* **Aim of the exercise**: From the entries below, transcribe exactly the lines between the line holding "zeroAt b 64 60" and the line holding "def gateEntry (w", inclusive; skip all other lines.

* **Records for the task**:
-- ==== Sys2Proof/Machine/Drover.lean ====
section
/-! DEFINITION. Drover channels, conversion profiles, streamed tiles, port transmits, signal words (10_cores_and_hyl_instruction_set.md R290,
R291, R293; 11_inflight_arithmetic_and_whippet_path.md R309 to R318, R334, R337). -/

namespace Sys2Proof.Machine

/-! Signal words -/

/-- Add to the 64-bit word at an address, indivisibly; nothing where its memory turns the access away. Answers the old value. -/
def State.wordAdd (s : State) (cid space addr inc : Nat) : State × Except MemErr Nat :=
  match s.memReadC cid space addr 8 with
  | (s, .error e) => (s, .error e)
  | (s, .ok bs) =>
    match s.memWriteC cid space addr (leBytes 8 (leNat bs + inc)) with
    | (s, .error e) => (s, .error e)
    | (s, .ok _) => (s, .ok (leNat bs))

/-- Add to a signal word named with its space in bits [53:52]; 0 names none. -/
def State.signal (s : State) (cid sig inc : Nat) : State :=
  if sig = 0 then s else (s.wordAdd cid (bits sig 52 2) (bits sig 0 52) inc).1

/-- SIGA (R293): gd takes the old word. A word whose memory finds it uncorrectable leaves gd open (log 59). -/
def sigaEff (c w : Nat) (s : State) : State :=
  let k := s.core c
  let ga := (k.gr (fRa w)).toNat
  let gb := (k.gr (fRb w)).toNat
  let space := bits ga 52 2
  let a := bits ga 0 52
  if 2 ^ 54 ≤ ga ∨ (space ≠ 1 ∧ space ≠ 2) then s.raise c 2 ga
  else if a % 8 ≠ 0 then
    (match s.memCheck k.cid space a 8 true with
      | .error .cid => s.raise c 2 ga
      | _ => s.raise c 4 ga)
  else match s.wordAdd k.cid space a gb with
    | (s, .ok old) => s.execG c w (fun _ => BitVec.ofNat 64 old)
    | (s, .error .cid) => s.raise c 2 ga
    | (s, .error .ue) => s.fresh.execG c w (fun _ => Config.freeWord s.freeCtr)
    | (_, .error .wait) => s

/-! Descriptors (Table 10.7) -/

/-- SRC or DST with its space: the address. -/
def dAddr (w : Nat) : Nat := bits w 0 52
/-- The space of SRC or DST. -/
def dSpace (w : Nat) : Nat := bits w 52 2
/-- Byte 21, SIG to DST_SELF. -/
def dFlag (d : List Byte) (i : Nat) : Bool := bitAt (leAt d 21 1) i
/-- LENGTH. -/
def dLen (d : List Byte) : Nat := leAt d 16 4
/-- CONV. -/
def dConv (d : List Byte) : Nat := leAt d 20 1
/-- SIGADDR. -/
def dSig (d : List Byte) : Nat := leAt d 24 8

/-- SRC of core c's descriptor, SRC_SELF applied. -/
def dSrc (c : Nat) (d : List Byte) : Nat := if dFlag d 3 then setBits (leAt d 0 8) 18 12 c else leAt d 0 8
/-- DST, DST_SELF applied. -/
def dDst (c : Nat) (d : List Byte) : Nat := if dFlag d 4 then setBits (leAt d 8 8) 18 12 c else leAt d 8 8

/-- The source buffer. -/
def dSrcBuf (c : Nat) (d : List Byte) : Buf := { space := dSpace (dSrc c d), addr := dAddr (dSrc c d), indirect := dFlag d 1 }
/-- The destination buffer. -/
def dDstBuf (c : Nat) (d : List Byte) : Buf := { space := dSpace (dDst c d), addr := dAddr (dDst c d), indirect := dFlag d 2 }
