-- ==== Sys2Proof/Machine/Image.lean ====
section
/-! DEFINITION. The schedule image: its layout and the structure check (05_schedules_and_admission.md R119 to R121, R125 to R127, check 1
of Table 5.8). -/

namespace Sys2Proof.Machine

/-- A check that fails: the code, the KIND and INDEX of the failing record, the failing quantity (R133). -/
structure AdmFail where
  code : Nat
  kind : Nat := 0
  index : Nat := 0
  value : Nat := 0
  deriving DecidableEq, Repr

/-- ADM_FORMAT for a record. -/
def badFormat (kind index : Nat) : AdmFail := { code := 1, kind := kind, index := index }

/-- The first failure among some conditions. -/
def firstFail : List (Bool × AdmFail) → Option AdmFail
  | [] => none
  | (ok, f) :: l => if ok then firstFail l else some f

/-- Table 5.2 without the arrays: MAGIC to CRC; `room` is the length the register frame gives, in bytes. -/
def imageHeaderOk (b : List Byte) (room : Nat) : Bool :=
  let len := leAt b 60 4
  128 ≤ b.length && leAt b 0 4 == 0x44484353 && leAt b 4 2 == 1 && leAt b 6 1 < 64 && leAt b 7 1 < 2 && zeroAt b 18 2
    && 1 ≤ leAt b 20 4 && leAt b 20 4 ≤ 2 ^ 20 && leAt b 28 4 ≤ 65536 && leAt b 32 4 ≤ 65535
    && 128 ≤ len && len ≤ 2 ^ 26 && len ≤ room && len ≤ b.length && zeroAt b 64 60
    && leAt b 124 4 == (crc32 ((b.take 124 ++ [0, 0, 0, 0] ++ b.drop 128).take len)).toNat

/-- A gate entry (Table 5.4); none where a reserved bit is set. -/
def gateEntry (w : Nat) : Option GateEntry :=
  if bits w 25 7 = 0 then some { dur := bits w 0 20 + 1, sched := bits w 20 4, unsched := bitAt w 24 } else none

/-- The gate list at an offset (R120, R121) and the offset behind it; none where a field is out of range. -/
def gateList (b : List Byte) (o : Nat) : Option (GateList × Nat) :=
  let n := leAt b (o + 2) 2
  let cyc := leAt b (o + 4) 4
  if resOk (leAt b o 2) = false ∨ n = 0 ∨ 4096 < n ∨ cyc = 0 ∨ 2 ^ 20 < cyc ∨ zeroAt b (o + 8) 8 = false ∨ leAt b 60 4 < o + 16 + 4 * n then none
  else match (List.range n).mapM (fun i => gateEntry (leAt b (o + 16 + 4 * i) 4)) with
    | none => none
    | some es =>
      if es.foldl (fun a e => a + e.dur) 0 = cyc then some ({ res := leAt b o 2, cycle := cyc, entries := es }, o + 16 + 4 * n) else none

/-- n gate lists from an offset, the first of them numbered i. -/
def gateLists (b : List Byte) : (n i o : Nat) → Except AdmFail (List GateList × Nat)
  | 0, _, o => .ok ([], o)
  | n + 1, i, o =>
    match gateList b o with
    | none => .error (badFormat 1 i)
    | some (l, o') =>
      match gateLists b n (i + 1) o' with
      | .ok (ls, e) => .ok (l :: ls, e)
      | .error f => .error f

/-- The flow record at an offset (Table 5.5) of an image with some paths; none where a field is out of range. -/
def flowRec (b : List Byte) (o paths : Nat) : Option FlowRec :=
  let w0 := leAt b o 4
  let w1 := leAt b (o + 4) 4
  let vid := leAt b (o + 54) 2
  let f : FlowRec := {
    flow := bits w0 0 24, cls := bits w0 24 2, packets := bitAt w0 26, pin := bitAt w0 27, matchEth := bitAt w0 28
    overhead := bits w1 0 8, qpn := bits w1 8 24, rate := leAt b (o + 8) 4, burst := leAt b (o + 12) 4, bound := leAt b (o + 16) 4
    maxFrame := leAt b (o + 20) 2, ingress := leAt b (o + 22) 2, primary := leAt b (o + 24) 2, backup := leAt b (o + 26) 2
    bufIn := leAt b (o + 28) 2, bufOut := leAt b (o + 30) 2, sample := leAt b (o + 32) 4
    mac := beNat (slice b (o + 48) 6), vid := bits vid 0 12, tagged := bitAt vid 12 }
  if f.flow = 0 ∨ bits w0 29 3 ≠ 0 ∨ f.bound = 0 ∨ 2 ^ 20 ≤ f.bound ∨ f.maxFrame < 20 ∨ 9216 < f.maxFrame
      ∨ f.burst < (if f.packets then 1 else f.maxFrame + f.overhead)
      ∨ resOk f.ingress = false ∨ ¬ (resKind f.ingress = 1 ∨ 3 ≤ resKind f.ingress)
      ∨ paths ≤ f.primary ∨ (f.backup ≠ 0xFFFF ∧ paths ≤ f.backup) ∨ 2 ^ 20 ≤ f.sample
      ∨ zeroAt b (o + 36) 12 = false ∨ bits vid 13 3 ≠ 0 ∨ zeroAt b (o + 56) 8 = false then none
  else some f

/-- The path record at an offset (Table 5.6, R126). -/
def pathRec (b : List Byte) (o : Nat) : Option PathRec :=
  let e := leAt b o 1
  let x := leAt b (o + 1) 1
  let st := leAt b (o + 6) 2
  let q : PathRec := {
    egress := bits e 0 6, subport := bits e 6 2, toPort := bitAt x 0, yx := bitAt x 1, cut := bitAt x 2, lanes := bits x 3 3
    entry := leAt b (o + 2) 1, exit := leAt b (o + 3) 1, endRes := leAt b (o + 4) 2, stage := bits st 0 12, stageValid := bitAt st 15
    program := leAt b (o + 8) 4 }
  let fits := if q.toPort then (q.lanes = 1 ∨ q.lanes = 2 ∨ q.lanes = 4) ∧ q.endRes = 0xFFFF
    else e = 0 ∧ q.lanes = 0 ∧ resOk q.endRes = true ∧ 3 ≤ resKind q.endRes
  if bits x 6 2 = 0 ∧ q.entry < 64 ∧ q.exit < 64 ∧ bits st 12 3 = 0 ∧ zeroAt b (o + 12) 4 = true ∧ fits then some q else none

/-- The reservation record at an offset (R127). -/
def resRec (b : List Byte) (o : Nat) : Option ResRec :=
  let r : ResRec := { kind := leAt b o 1, cluster := leAt b (o + 1) 1, count := leAt b (o + 2) 2 }
  if r.cluster < 64 ∧ zeroAt b (o + 4) 12 = true ∧ ((r.kind = 1 ∧ 1 ≤ r.count ∧ r.count ≤ 256) ∨ (r.kind = 2 ∧ r.count = 0)) then some r
  else none

/-- Read n records of a size from an offset. -/
def records {α : Type} (n o size kind : Nat) (read : Nat → Option α) : Except AdmFail (List α) :=
  (List.range n).mapM (fun i => match read (o + size * i) with
    | some x => .ok x
    | none => .error (badFormat kind i))

/-- The arrays begin at 16-byte-aligned offsets behind the header, lie wholly below LENGTH and share no byte (R119); an array
without records has no byte. Offset and length. -/
def arraysOk (len : Nat) : List (Nat × Nat) → Bool
  | [] => true
  | (o, n) :: l => o % 16 == 0 && (n == 0 || (128 ≤ o && o + n ≤ len)) && l.all (fun x => !overlap o n x.1 x.2) && arraysOk len l

/-- The units whose lists must open a flow's class on one of its paths: its ingress where it is an internal unit, and its egress. -/
def pathNeeds (f : FlowRec) (q : PathRec) : List Nat :=
  (if 3 ≤ resKind f.ingress then [f.ingress] else []) ++ [if q.toPort then resTx q.egress q.subport else q.endRes]

/-- The paths of a flow: primary, and backup where it has one. -/
def Image.flowPaths (i : Image) (f : FlowRec) : List PathRec :=
  (i.paths[f.primary]?).toList ++ (if f.backup = 0xFFFF then [] else (i.paths[f.backup]?).toList)

/-- A list of the image opens a class on a resource. -/
def Image.opens (i : Image) (res cls : Nat) : Bool :=
  i.lists.any (fun l => l.res == res && l.entries.any (fun e => bitAt e.sched cls))

/-- Check 1 of Table 5.8. -/
def parseImage (b : List Byte) (room : Nat) : Except AdmFail Image :=
  if !imageHeaderOk b room then .error (badFormat 0 0)
  else
    let nF := leAt b 28 4
    let nP := leAt b 32 4
    let nR := leAt b 36 4
    let len := leAt b 60 4
    if leAt b 40 4 % 16 ≠ 0 ∨ len < leAt b 44 4 + 64 * nF ∨ len < leAt b 48 4 + 16 * nP ∨ len < leAt b 52 4 + 16 * nR then
      .error (badFormat 0 0)
    else match gateLists b (leAt b 24 4) 0 (leAt b 40 4) with
    | .error f => .error f
    | .ok (lists, e) =>
      let arrays := [(leAt b 40 4, e - leAt b 40 4), (leAt b 44 4, 64 * nF), (leAt b 48 4, 16 * nP), (leAt b 52 4, 16 * nR)]
      let hyper := lists.foldl (fun a l => Nat.lcm a l.cycle) 1
      if arraysOk len arrays = false ∨ leAt b 20 4 ≠ hyper ∨ leAt b 8 8 % hyper ≠ 0 then .error (badFormat 0 0)
      else do
        let flows ← records nF (leAt b 44 4) 64 2 (fun o => flowRec b o nP)
        let paths ← records nP (leAt b 48 4) 16 3 (pathRec b)
        let res ← records nR (leAt b 52 4) 16 4 (resRec b)
        let i : Image := {
          partition := leAt b 6 1, tableSwitch := leAt b 7 1 == 1, takeover := leAt b 8 8, mapGen := leAt b 16 2, hyper := hyper
          energyMw := leAt b 56 4, lists := lists, flows := flows, paths := paths, res := res }
        let bad (k : Nat) : Bool := match flows[k]? with
          | some f => (flows.take k).any (fun g => g.flow == f.flow)
              || !(i.flowPaths f).all (fun q => (pathNeeds f q).all (fun r => i.opens r f.cls))
          | none => false
        match (List.range nF).find? bad with
        | some k => .error (badFormat 2 k)
        | none => .ok i

/-- An empty image: no lists and no flows. -/
def Image.empty (i : Image) : Bool := i.lists.isEmpty && i.flows.isEmpty

end Sys2Proof.Machine
end

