/-! The rows -/

def execInstCreate (host : HostId) (part : PartId) (inst : BitVec 10) (s : State) : Answer :=
  .next (s.hostWrite host (Reg.PART_CMD.off host) (partCmdEff host (partWord 1 false part inst) []))
def execInstReset (host : HostId) (part : PartId) (inst : BitVec 10) (s : State) : Answer :=
  .next (s.hostWrite host (Reg.PART_CMD.off host) (partCmdEff host (partWord 2 false part inst) []))
def execInstDestroy (host : HostId) (part : PartId) (inst : BitVec 10) (s : State) : Answer :=
  .next (s.hostWrite host (Reg.PART_CMD.off host) (partCmdEff host (partWord 3 false part inst) []))
def execFreeze (host : HostId) (scope : Bool) (part : PartId) (inst : BitVec 10) (s : State) : Answer :=
  .next (s.hostWrite host (Reg.PART_CMD.off host) (partCmdEff host (partWord 4 scope part inst) []))
def execFreezeComplete (host : HostId) (s : State) : Answer := .next (freezeCompleteEff host s)
def execThaw (host : HostId) (scope : Bool) (part : PartId) (inst : BitVec 10) (seen : Seen) (s : State) : Answer :=
  .next (s.hostWrite host (Reg.PART_CMD.off host) (partCmdEff host (partWord 5 scope part inst) seen))
def execSave (host : HostId) (scope : Bool) (part : PartId) (inst : BitVec 10) (s : State) : Answer :=
  .next (s.hostWrite host (Reg.PART_CMD.off host) (partCmdEff host (partWord 6 scope part inst) []))
def execRestore (host : HostId) (scope : Bool) (part : PartId) (inst : BitVec 10) (seen : Seen) (s : State) : Answer :=
  .next (s.hostWrite host (Reg.PART_CMD.off host) (partCmdEff host (partWord 7 scope part inst) seen))

end Sys2Proof.Machine
end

* **Written solution**:
    && 128 ≤ len && len ≤ 2 ^ 26 && len ≤ room && len ≤ b.length && zeroAt b 64 60
    && leAt b 124 4 == (crc32 ((b.take 124 ++ [0, 0, 0, 0] ++ b.drop 128).take len)).toNat

/-- A gate entry (Table 5.4); none where a reserved bit is set. -/
def gateEntry (w : Nat) : Option GateEntry :=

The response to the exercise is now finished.